I purchased a really nice set of Lima Pennsylvania Passenger cars. They have rapido couplers and I want to change them to knuckle couplers.

The rapido's are truck mounted and they have a flat back and a spring that slips over a stem. They appear to "twist" into place-that is there are no covers, screws, etc.

They run great down the track so I don't want to replace the whole truck. Can I buy just the knuckler coupler and can anyone tell me the brand and the part no.?

Thanks
Steve


----------



## traction fan (Oct 5, 2014)

*Knuckle couplers*

Sknight;

The coupler brand of choice for most modelers, is Kadee or Microtrains depending which scale your passenger cars are. Kaydee makes H.O. scale and larger. Microtrains makes N scale and smaller. The couplers work the same way. The only real difference is the size. You may want reconsider and replace the trucks.That is by far the easiest way and you end up with a better truck and wheels than the Lima ones.
If you really want to keep the trucks you have now, you would have to find some sort of conversion kit aimed specifically at Lima passenger cars; or cut the Rapido coupler/arm assembly off and use body mounted couplers attached to the car bottom, not the truck.
This brings up several other questions.
1) What is the radius of your track curves?
2) How many other cars do you have;and what coupler type(Rapido or what else?) do they have now?
How are the other cars couplers mounted? ( on the trucks or on the car body?) 
And again what scale are you modeling in? Duh! senior moment for me! You said N scale! sorry I missed that!

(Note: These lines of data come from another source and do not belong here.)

-- ==== Sys2Proof/Certificates/Slice0/Obligations.lean ====
section
/-! DEFINITION. The statements about the block. A docstring names the rules of spec/ a statement comes from; where it
rests on a decision of the spec (Dn of spec/92_eei_decisions.md) or of this model (notes/assumptions/), it says so. -/

open Sys2Proof Sys2Proof.Machine

namespace Sys2Proof.Statements

/-- A running session: no refusal, configuration `c`. -/
abbrev Ready (c : Config) (s : State) : Prop := s.mark = none ∧ s.cfg = some c

/-- The gate, transcribed from R121: what each chip kind computes, and the guard of R123. -/
def gateValue : ChipKind → Bool → Bool → Bool → Bool
  | .absent, atna, atn, _ => atna && atn
  | .variantA, _, _, false => false
  | .variantA, atna, atn, true => atna != atn
  | .variantB, _, _, false => false
  | .variantB, atna, atn, true => atna && atn

/-- The direction correction of R131: an output bit set, or its pin an input. -/
def wanted (p : PortState) (bit : Nat) : Bool := p.out.getLsbD bit || !p.dir.getLsbD bit

/-- The chip calls of the trace (R55). -/
def isChipCall : HwCall → Bool
  | .setPortInput _ _ | .signalEdgeInput _ | .setLevelFlag _ => true
  | .readPinLevels _ | .writePinsSet _ | .writePinsClear _ | .writePinFunction _ _ => false

/-- The calls of the trace that write a GPIO register (R53). -/
def isPinWrite : HwCall → Bool
  | .writePinsSet _ | .writePinsClear _ | .writePinFunction _ _ => true
  | .readPinLevels _ | .setPortInput _ _ | .signalEdgeInput _ | .setLevelFlag _ => false

/-- The calls of the edge-triggered input of variant A (R55). -/
def isEdgeCall : HwCall → Bool
  | .signalEdgeInput _ => true
  | .setPortInput _ _ | .setLevelFlag _ | .readPinLevels _ | .writePinsSet _ | .writePinsClear _
  | .writePinFunction _ _ => false

/-- The calls that feed one input bit of the chip: one on a change, none otherwise (R133). -/
def feedCalls (bit : Nat) (before after : Bool) : List HwCall :=
  if after = before then [] else [.setPortInput bit after]

/-- The pins whose latch a Refresh writes (R150). -/
def refreshedPins (c : Config) : List Nat :=
  [c.pinMap.led, c.pinMap.sound] ++
    (if c.splitLines then [c.pinMap.outData, c.pinMap.outClock] else [c.pinMap.data, c.pinMap.clock])

/-- The operations of one cycle before its Refresh, in the order of R191, less ROTARY (which writes no state) and
PropagateInputs (which has no op code). -/
def cycleOps (c : Config) (levels : Mask) (snap : Option PortState) (s : State) : List Instr :=
  let raw (pin : Nat) : Bool := (levels % 2 ^ c.pinWidth).testBit pin
  let samples : List Instr := c.buttons.mapIdx fun i b => .sample i (raw b.pin)
  let senses : List Instr :=
    [.sense 1 (raw c.pinMap.data) snap, .sense 2 (raw c.pinMap.clock) snap, .sense 3 (raw c.pinMap.srq) snap,
      .sense 4 (raw c.pinMap.reset) snap, .sense 0 (raw c.pinMap.atn) snap]
  let decodes : List Instr := match snap with
    | none => []
    | some p => if s.lastApplied = some p then [] else [.portOut p.out p.dir]
  samples.append (senses.append decodes)

/-- The calls RESET makes (R221, R222): the released Refresh with its two masks, the pins that become inputs, the pins
that become outputs, and the chip's three input bits. -/
def resetTrace (c : Config) (set clear : Mask) : List HwCall :=
  let refresh : List HwCall :=
    if c.splitLines then [.writePinsSet set, .writePinsClear clear]
    else [.writePinsSet set, .writePinsClear clear, .writePinFunction c.pinMap.data .input,
      .writePinFunction c.pinMap.clock .input]
  let inputs : List Nat :=
    if c.splitLines then
      [c.pinMap.atn, c.pinMap.data, c.pinMap.clock, c.pinMap.srq, c.pinMap.reset].append (c.buttons.map Button.pin)
    else [c.pinMap.atn, c.pinMap.srq, c.pinMap.reset].append (c.buttons.map Button.pin)
  let outputs : List Nat :=
    if c.splitLines then [c.pinMap.outData, c.pinMap.outClock, c.pinMap.led, c.pinMap.sound]
    else [c.pinMap.led, c.pinMap.sound]
  let chip : List HwCall :=
    if c.chipKind = .absent then []
    else [.setPortInput c.portMap.atnIn false, .setPortInput c.portMap.dataIn false,
      .setPortInput c.portMap.clockIn false]
  refresh.append ((inputs.map fun p => .writePinFunction p .input).append
    ((outputs.map fun p => .writePinFunction p .output).append chip))

end Sys2Proof.Statements

open Sys2Proof.Statements

/-! ## RESET -/

/-- RESET with an admitted configuration completes from any unmarked state and leaves the values of R38 (the spec's
own choice, D26): all of `S` and `C`, and nothing of the loop's calls. -/
def Obligations.ResetLeavesInitialValues : Prop :=
  ∀ (c : Config) (s : State), s.mark = none → configAdmitted c = true →
    ∃ t, exec (.reset c) s = .next t ∧
      t = { s with
        cfg := some c
        lines := ⟨⟨true, false, false⟩, ⟨true, false, false⟩, ⟨true, false, false⟩, ⟨true, false, false⟩,
          ⟨true, false, false⟩⟩
        pullDataLow := false
        lastApplied := none
        fed := ⟨false, false, false⟩
        resetAsserted := false
        pins := List.replicate c.buttons.length ⟨!c.pressedLevel, !c.pressedLevel, 0, 0⟩
        gpio := t.gpio
        out := t.out } ∧
      t.out.events = [] ∧ t.out.result = .nothing

/-- The calls of HardwareInit and ChipInit, in order (R221, R222; the spec's own choice, D27). -/
def Obligations.ResetInitialisesPinsThenChip : Prop :=
  ∀ (c : Config) (s : State), s.mark = none → configAdmitted c = true →
    ∃ t set clear, exec (.reset c) s = .next t ∧
      t.out.hw = resetTrace c set clear ∧
      (∀ i, set.testBit i =
        (c.splitLines && c.invertOutputs && (i == c.pinMap.outData || i == c.pinMap.outClock))) ∧
      (∀ i, clear.testBit i =
        (i == c.pinMap.led || i == c.pinMap.sound ||
          (if c.splitLines then !c.invertOutputs && (i == c.pinMap.outData || i == c.pinMap.outClock)
            else i == c.pinMap.data || i == c.pinMap.clock)))

/-- The pins after RESET: every pin of the block has its function and every output its released level, and every other
pin keeps its latch and its function (R53, R221; D27). -/
def Obligations.ResetLeavesPinsReleased : Prop :=
  ∀ (c : Config) (s t : State), exec (.reset c) s = .next t →
    (∀ p ∈ [c.pinMap.led, c.pinMap.sound], t.gpio.drives p = some false) ∧
    (c.splitLines = true →
      ∀ p ∈ [c.pinMap.outData, c.pinMap.outClock], t.gpio.drives p = some c.invertOutputs) ∧
    (∀ p ∈ [c.pinMap.atn, c.pinMap.data, c.pinMap.clock, c.pinMap.srq, c.pinMap.reset] ++ c.buttons.map Button.pin,
      t.gpio.drives p = none) ∧
    (∀ p, p ∉ allPins c →
      t.gpio.latch.testBit p = s.gpio.latch.testBit p ∧ t.gpio.outputs.testBit p = s.gpio.outputs.testBit p)

/-- R202: RESET refuses a configuration that fails a check of R39, and neither the state nor a pin is written; only the
sticky mark of R201 is set, in the refused state that the refusal carries (D29, notes/assumptions/8.md). -/
def Obligations.ResetRefusesIllFormedConfig : Prop :=
  ∀ (c : Config) (s : State), s.mark = none → configAdmitted c = false →
    exec (.reset c) s = .refused (.illFormedConfig { s with mark := some .illFormedConfig, out := ⟨[], [], .nothing⟩ })

/-- The checks of R39 (D17, D22, D29), as propositions; the dedicated output pins are checked against `PIN_WIDTH` in
either mode (notes/assumptions/7.md). -/
def Obligations.AdmittedConfigMeetsEveryCheck : Prop :=
  ∀ c : Config, configAdmitted c = true ↔
    (∀ b ∈ c.buttons, 1 ≤ b.repeatThreshold.toNat) ∧
    (∀ p ∈ [c.pinMap.atn, c.pinMap.data, c.pinMap.clock, c.pinMap.srq, c.pinMap.reset, c.pinMap.outData,
      c.pinMap.outClock, c.pinMap.led, c.pinMap.sound] ++ c.buttons.map Button.pin, p < c.pinWidth) ∧
    ([c.pinMap.atn, c.pinMap.data, c.pinMap.clock, c.pinMap.srq, c.pinMap.reset, c.pinMap.led, c.pinMap.sound] ++
      c.buttons.map Button.pin).Nodup ∧
    (c.splitLines = true →
      c.pinMap.outData ≠ c.pinMap.outClock ∧
      ∀ p ∈ [c.pinMap.atn, c.pinMap.data, c.pinMap.clock, c.pinMap.srq, c.pinMap.reset, c.pinMap.led,
        c.pinMap.sound] ++ c.buttons.map Button.pin, p ≠ c.pinMap.outData ∧ p ≠ c.pinMap.outClock) ∧
    (∀ b ∈ [c.portMap.dataIn, c.portMap.dataOut, c.portMap.clockIn, c.portMap.clockOut, c.portMap.atnaOut,
      c.portMap.atnIn], b < 8) ∧
    [c.portMap.dataIn, c.portMap.dataOut, c.portMap.clockIn, c.portMap.clockOut, c.portMap.atnaOut,
      c.portMap.atnIn].Nodup ∧
    (∀ r ∈ c.rotaryPairs,
      r.primary ≠ r.secondary ∧ r.primary < c.buttons.length ∧ r.secondary < c.buttons.length)

/-! ## SENSE -/

/-- R109, and R102 for CLOCK: while the drive pulls DATA or CLOCK, SENSE stores "high" whatever the raw level, the line
stays asserted, and nothing else changes; in split-pin and shared-pin mode alike (the spec's own choice, D31). -/
def Obligations.SenseForcedLineIgnoresRaw : Prop :=
  ∀ (c : Config) (s : State) (raw : Bool) (snap : Option PortState), Ready c s →
    ((s.lines.data.pulledLowByDrive = true ∨ s.lines.data.pulledLowByChipOutput = true) →
      exec (.sense 1 raw snap) s = .next { s with
        lines := { s.lines with data := { s.lines.data with sensedHigh := true } }
        out := ⟨[], [], .sensed true true⟩ }) ∧
    (s.lines.clock.pulledLowByChipOutput = true →
      exec (.sense 2 raw snap) s = .next { s with
        lines := { s.lines with clock := { s.lines.clock with sensedHigh := true } }
        out := ⟨[], [], .sensed true true⟩ })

Let me know the answers and I may be able to help you more.


Traction fan


----------



## silver69 (Dec 20, 2013)

I used medium length Red Caboose couplers to do this same thing.
They are easy enough to replace but the couplers don't couple when the come in contact with another car.
I have to lift the car with the red caboose coupler and set the coupler down into the coupler of the adjoining car.

I've since replaced most of them with Micro Train trucks with knuckle couplers.
Wow they work so nice!
I recommend them.

Steve


----------



## sknight751 (Feb 18, 2013)

*rapido couplers*

I actually solved my own problem. I had an old body mount knuckle coupler. I nipped off the front part of the rapido "box", file it square and smooth, and super glued the body mount to it and it works great. I glued it to the front of the baggage car and the rest of the cars can follow using the existing rapido couplers until I can change them all.

Nothing a file, a nipper, and some super glue couldn't solve!!!


----------



## silver69 (Dec 20, 2013)

You made a transition car!
good idea


----------